EGU21-1428
https://doi.org/10.5194/egusphere-egu21-1428
EGU General Assembly 2021
© Author(s) 2021. This work is distributed under
the Creative Commons Attribution 4.0 License.

The seesaw response of the Intertropical and South Pacific convergence zones to hemispherically asymmetric thermal forcing

Alexey Fedorov1,2 and Bowen Zhao1
Alexey Fedorov and Bowen Zhao
  • 1Yale University, Earth and Planetary Sciences, New Haven, United States of America (alexey.fedorov@yale.edu)
  • 2Sorbonne University, LOCEAN/IPSL, Paris, France

Considerations based on atmospheric energetics and aqua-planet model simulations link the latitudinal position of the global intertropical convergence zone (ITCZ) to atmospheric cross-equatorial energy transport—a greater southward transport corresponds to a more northerly position of the ITCZ. This study, rather than concentrating of the zonally-averaged ITCZ, focuses on the tropical Pacific and looks separately at precipitation in the northern and southern hemispheres. Using numerical experiments, we show that in the tropical Pacific the response of the fully coupled ocean-atmosphere system to a hemispherically asymmetric thermal forcing, modulating atmospheric cross-equatorial energy transport, involves an interplay between the ITCZ and its counterpart in the South Pacific—the Southern Pacific convergence zone (SPCZ). This interplay leads to interhemispheric seesaw changes in tropical precipitation, such that the latitudinal position of each rain band remains largely fixed, but their intensities follow a robust inverse relationship.

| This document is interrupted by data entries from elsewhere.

-- ==== Sys2Proof/Laws/Hold.lean ====
section
/-! SUPPORT. What the accesses, the stores, the collisions and the ferries of the Hold do. -/

set_option Elab.async false
set_option linter.all false

open Sys2Proof

namespace Sys2Proof.Machine

theorem wordOf_add {w i : Nat} (hw : wordOf w = w) (hi : i < 32) : wordOf (w + i) = w := by
  unfold wordOf at *; omega

theorem wordOf_idem (a : Nat) : wordOf (wordOf a) = wordOf a := by unfold wordOf; omega

theorem bankOf_word (a : Nat) : bankOf (wordOf a) = bankOf a := by unfold bankOf wordOf; omega

theorem bankOf_of_word {a b : Nat} (h : wordOf a = wordOf b) : bankOf a = bankOf b := by rw [← bankOf_word a, h, bankOf_word]

/-- the byte reads depend on the Hold alone -/
theorem holdByte_of {s t : State} (h : t.hold = s.hold) (a : Nat) : t.holdByte a = s.holdByte a := by
  unfold State.holdByte State.unknownAt; rw [h]

theorem unknownAt_word (s : State) {a b : Nat} (h : wordOf a = wordOf b) : s.unknownAt a = s.unknownAt b := by
  unfold State.unknownAt; rw [h, bankOf_of_word h]

@[simp] theorem setHoldByte_unknownAt (s : State) (a b : Nat) (v : Byte) : (s.setHoldByte a v).unknownAt b = s.unknownAt b := rfl

theorem setHoldByte_same {s : State} {a : Nat} {v : Byte} (h : s.unknownAt a = none) : (s.setHoldByte a v).holdByte a = v := by
  unfold State.holdByte; rw [setHoldByte_unknownAt, h]; simp [State.setHoldByte]

theorem setHoldByte_other (s : State) {a b : Nat} (v : Byte) (h : b ≠ a) : (s.setHoldByte a v).holdByte b = s.holdByte b := by
  unfold State.holdByte; rw [setHoldByte_unknownAt]
  split
  · rfl
  · simp [State.setHoldByte, sparseGet_set_other _ _ _ _ h]

@[simp] theorem setHoldBytes_unknownAt (s : State) (l : List Byte) (a b : Nat) : (s.setHoldBytes a l).unknownAt b = s.unknownAt b := by
  induction l generalizing s a with
  | nil => rfl
  | cons x t ih => simp [State.setHoldBytes, ih]

theorem setHoldBytes_byte (s : State) (l : List Byte) (a b : Nat) (hk : ∀ i, i < l.length → s.unknownAt (a + i) = none) :
    (s.setHoldBytes a l).holdByte b = if a ≤ b ∧ b < a + l.length then l.getD (b - a) 0 else s.holdByte b := by
  induction l generalizing s a with
  | nil => simp [State.setHoldBytes]
  | cons x t ih =>
    rw [State.setHoldBytes, ih]
    · by_cases h : b = a
      · subst h
        rw [if_neg (by omega), setHoldByte_same (by simpa using hk 0 (by simp)), if_pos (by simp)]; simp
      · rw [setHoldByte_other _ _ h]
        simp only [List.length_cons]
        by_cases h2 : a + 1 ≤ b ∧ b < a + 1 + t.length
        · rw [if_pos h2, if_pos (by omega)]
          obtain ⟨d, rfl⟩ : ∃ d, b = a + 1 + d := ⟨b - (a + 1), by omega⟩
          rw [show a + 1 + d - (a + 1) = d by omega, show a + 1 + d - a = d + 1 by omega]; simp
        · rw [if_neg h2, if_neg (by omega)]
    · intro i hi
      rw [setHoldByte_unknownAt]
      have := hk (i + 1) (by simp; omega)
      rwa [show a + 1 + i = a + (i + 1) by omega]

theorem holdBytes_get (s : State) (a n i : Nat) (h : i < n) : (s.holdBytes a n).getD i 0 = s.holdByte (a + i) := by
  induction n generalizing a i with
  | zero => omega
  | succ n ih =>
    cases i with
    | zero => simp [State.holdBytes]
    | succ i => simp only [State.holdBytes, List.getD_cons_succ]; rw [ih _ _ (by omega)]; congr 1; omega

@[simp] theorem holdBytes_length (s : State) (a n : Nat) : (s.holdBytes a n).length = n := by
  induction n generalizing a with
  | zero => rfl
  | succ n ih => simp [State.holdBytes, ih]

/-- knowing a word changes no byte, and its bytes are known after -/
theorem knowWord_byte (s : State) {w : Nat} (hw : wordOf w = w) (b : Nat) : (s.knowWord w).holdByte b = s.holdByte b := by
  unfold State.knowWord
  split
  · dsimp only
    rw [setHoldBytes_byte]
    · simp only [holdBytes_length]
      split
      · next h =>
        rw [holdBytes_get _ _ _ _ (by omega)]; congr 1; omega
      · next h =>
        have : wordOf b ≠ w := by unfold wordOf at *; omega
        have e : ({ s with hold := { s.hold with knownWords := keyInsert s.hold.knownWords w } } : State).unknownAt b = s.unknownAt b := by
          unfold State.unknownAt
          simp only [List.contains_eq_mem, keyInsert_mem]
          simp [this]
        unfold State.holdByte
        rw [e]
    · intro i hi
      simp only [holdBytes_length] at hi
      unfold State.unknownAt
      rw [if_pos]
      simp [List.contains_eq_mem, keyInsert_mem, wordOf_add hw hi]
  · rfl

theorem knowWord_known (s : State) {w b : Nat} (hw : wordOf w = w) (hb : wordOf b = w) : (s.knowWord w).unknownAt b = none := by
  unfold State.knowWord
  split
  · dsimp only
    rw [setHoldBytes_unknownAt]
    unfold State.unknownAt
    rw [if_pos]
    simp [List.contains_eq_mem, keyInsert_mem, hb]
  · next h => rw [unknownAt_word s (show wordOf b = wordOf w by rw [hb, hw])]; simpa using h

theorem setHoldBytes_frame {T : List Field} {P : List Part} {s t : State} (h : Frame T P s t) (hm : .hold ∈ P) (a : Nat) (l : List Byte) :
    Frame T P s (t.setHoldBytes a l) := by
  induction l generalizing t a with
  | nil => exact h
  | cons x r ih => exact ih (State.setHoldByte_frame h _ _ hm) _

theorem holdPart {T : List Field} {P : List Part} {s t : State} (h : Frame T P s t) (x : HoldState) (hm : .hold ∈ P) :
    Frame T P s { t with hold := x } := by
  refine Frame.fields h ?_
  intro p hp; cases p <;> first | (with_reducible rfl) | exact absurd hm hp | rfl

theorem knowWord_frame {T : List Field} {P : List Part} {s t : State} (h : Frame T P s t) (hm : .hold ∈ P) (w : Nat) :
    Frame T P s (t.knowWord w) := by
  unfold State.knowWord; split
  · exact setHoldBytes_frame (holdPart h _ hm) hm _ _
  · exact h

theorem raiseIf_hold (s : State) (c : Bool) (k : Nat) : (s.raiseIf c k).hold = s.hold := by
  rw [State.raiseIf_eq]; cases c
  · rfl
  · exact raise_hold _ _

theorem foldl_inv {α β : Type} (I : α → Prop) (f : α → β → α) (l : List β) (a : α) (h : I a) (st : ∀ a b, b ∈ l → I a → I (f a b)) :
    I (l.foldl f a) := by
  induction l generalizing a with
  | nil => exact h
  | cons x r ih => exact ih _ (st _ _ (by simp) h) fun a b hb => st a b (by simp [hb])

theorem chaseWrite_hold (s : State) (w : Nat) (hit : Nat → Bool) : (s.chaseWrite w hit).hold = s.hold := by
  unfold State.chaseWrite
  refine foldl_inv (fun (t : State) => t.hold = s.hold) _ _ _ rfl ?_
  intro t n _ ht
  split
  · refine foldl_inv (fun (t : State) => t.hold = s.hold) _ _ _ ht ?_
    intro u p _ hu
    split
    · split
      · unfold State.completeRow; rw [raiseIf_hold]; exact hu
      · exact hu
    · exact hu
  · exact ht

theorem raiseIf_frame {T : List Field} {P : List Part} {s t : State} (h : Frame T P s t) (c : Bool) (k : Nat) (m : pendingField k ∈ T) (m0 : .purser ∈ P)
    (m1 : .host ∈ P) (m2 : .out ∈ P) : Frame T P s (t.raiseIf c k) := by
  rw [State.raiseIf_eq]; cases c
  · exact h
  · exact State.raise_frame h k m m0 m1 m2

theorem chaseWrite_frame {T : List Field} {P : List Part} {s t : State} (h : Frame T P s t) (w : Nat) (hit : Nat → Bool)
    (hT : ∀ f ∈ chaseFields, f ∈ T) (hP : ∀ p ∈ chaseParts, p ∈ P) : Frame T P s (t.chaseWrite w hit) := by
  unfold State.chaseWrite
  refine foldl_inv (fun t => Frame T P s t) _ _ _ h ?_
  intro t n hn ht
  have hn : n < 4 := by simpa using hn
  have hp : Part.output n ∈ P := by
    apply hP; unfold chaseParts
    have : n = 0 ∨ n = 1 ∨ n = 2 ∨ n = 3 := by omega
    rcases this with rfl | rfl | rfl | rfl <;> simp
  have hf : pendingField (evOut n 20) ∈ T := hT _ (by unfold chaseFields; simp; exact ⟨n, hn, rfl⟩)
  split
  · refine foldl_inv (fun t => Frame T P s t) _ _ _ ht ?_
    intro u p _ hu
    split
    · split
      case isFalse => exact hu
      unfold State.completeRow
      exact raiseIf_frame (State.setOut_frame hu _ _ hp) _ _ hf (hP _ (by simp [chaseParts])) (hP _ (by simp [chaseParts])) (hP _ (by simp [chaseParts]))
    · exact hu
  · exact ht

theorem lanes_byte (s : State) (w : Nat) (v : Nat → Byte) (g : Nat × Nat → Byte) (l : List (Nat × Nat)) (b : Nat)
    (hk : ∀ p ∈ l, s.unknownAt (w + p.2) = none) (hg : ∀ p ∈ l, g p = v p.2) :
    (l.foldl (fun t p => t.setHoldByte (w + p.2) (g p)) s).holdByte b = if (∃ p ∈ l, w + p.2 = b) then v (b - w) else s.holdByte b := by
  induction l generalizing s with
  | nil => simp
  | cons x r ih =>
    rw [List.foldl_cons, ih]
    · by_cases h : ∃ p ∈ r, w + p.2 = b
      · rw [if_pos h, if_pos]
        obtain ⟨p, h1, h2⟩ := h; exact ⟨p, by simp [h1], h2⟩
      · rw [if_neg h]
        by_cases h2 : w + x.2 = b
        · rw [if_pos ⟨x, by simp, h2⟩]; subst h2
          rw [setHoldByte_same (hk x (by simp)), hg x (by simp)]; simp
        · rw [if_neg, setHoldByte_other _ _ (Ne.symm h2)]
          rintro ⟨p, hp, e⟩
          rcases List.mem_cons.1 hp with rfl | hp
          · exact h2 e
          · exact h ⟨p, hp, e⟩
    · intro p hp; rw [setHoldByte_unknownAt]; exact hk p (by simp [hp])
    · intro p hp; exact hg p (by simp [hp])

theorem lanes_frame {T : List Field} {P : List Part} {s t : State} (h : Frame T P s t) (hm : .hold ∈ P) (w : Nat) (g : Nat × Nat → Byte) (l : List (Nat × Nat)) :
    Frame T P s (l.foldl (fun t p => t.setHoldByte (w + p.2) (g p)) t) :=
  foldl_inv (fun t => Frame T P s t) _ _ _ h fun _ _ _ h => State.setHoldByte_frame h _ _ hm
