-- ==== Sys2Proof/Laws/Keeps/Chase.lean ====
section
/-!
SUPPORT. What the operations of Machine/Chase.lean keep.
-/

set_option Elab.async false
set_option linter.all false

namespace Sys2Proof.Machine

theorem State.setOut_keeps {r s : State} (h : Keeps r s) (n : Nat) (f : OutState → OutState) :
    Keeps r (State.setOut s n f) := by
  unfold State.setOut
  repeat' first
    | with_reducible assumption
    | with_reducible refine Keeps.ite ?_ ?_
    | with_reducible refine Keeps.foldl ?_ ?_
    | with_reducible refine Keeps.foldl_fst ?_ ?_
    | intro _
    | split
    | dsimp only
    | rfl
    | refine Keeps.upd ?_
    | simp only [updAt_length, List.length_map]

theorem State.completeRow_keeps {r s : State} (h : Keeps r s) (n : Nat) (f : SrcFormat) (p : Nat) (row : Nat) :
    Keeps r (State.completeRow s n f p row) := by
  unfold State.completeRow
  repeat' first
    | with_reducible assumption
    | with_reducible apply State.setOut_keeps
    | with_reducible apply State.raiseIf_keeps
    | with_reducible refine Keeps.ite ?_ ?_
    | with_reducible refine Keeps.foldl ?_ ?_
    | with_reducible refine Keeps.foldl_fst ?_ ?_
    | intro _
    | split
    | dsimp only
    | rfl
    | refine Keeps.upd ?_
    | simp only [updAt_length, List.length_map]

theorem State.chaseWrite_keeps {r s : State} (h : Keeps r s) (w : Nat) (hit : Nat → Bool) :
    Keeps r (State.chaseWrite s w hit) := by
  unfold State.chaseWrite
  repeat' first
    | with_reducible assumption
    | with_reducible apply State.completeRow_keeps
    | with_reducible refine Keeps.ite ?_ ?_
    | with_reducible refine Keeps.foldl ?_ ?_
    | with_reducible refine Keeps.foldl_fst ?_ ?_
    | intro _
    | split
    | dsimp only
    | rfl
    | refine Keeps.upd ?_
    | simp only [updAt_length, List.length_map]

end Sys2Proof.Machine
end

The seesaw behavior is also evident in the past and future coupled climate simulations of the Climate Model Intercomparison Project Phase 5 (CMIP5). We further show that the tropical Pacific precipitation response to thermal forcing is qualitatively different between the aquaplanet (without ocean heat transport), slab-ocean (with climatological ocean heat transport represented by a “Q-flux”) and fully-coupled model configurations. Specifically, the induced changes in the ITCZ latitudinal position successively decrease, while the seesaw precipitation intensity response becomes more prominent, from the aqua-planet to the slab-ocean to the fully-coupled configuration. The ITCZ/SPCZ seesaw can explain a precipitation dipole pattern observed in paleoclimate without invoking a too strong climate forcing and is relevant to future projections of tropical precipitation.

How to cite: Fedorov, A. and Zhao, B.: The seesaw response of the Intertropical and South Pacific convergence zones to hemispherically asymmetric thermal forcing, EGU General Assembly 2021, online, 19–30 Apr 2021, EGU21-1428, https://doi.org/10.5194/egusphere-egu21-1428, 2021.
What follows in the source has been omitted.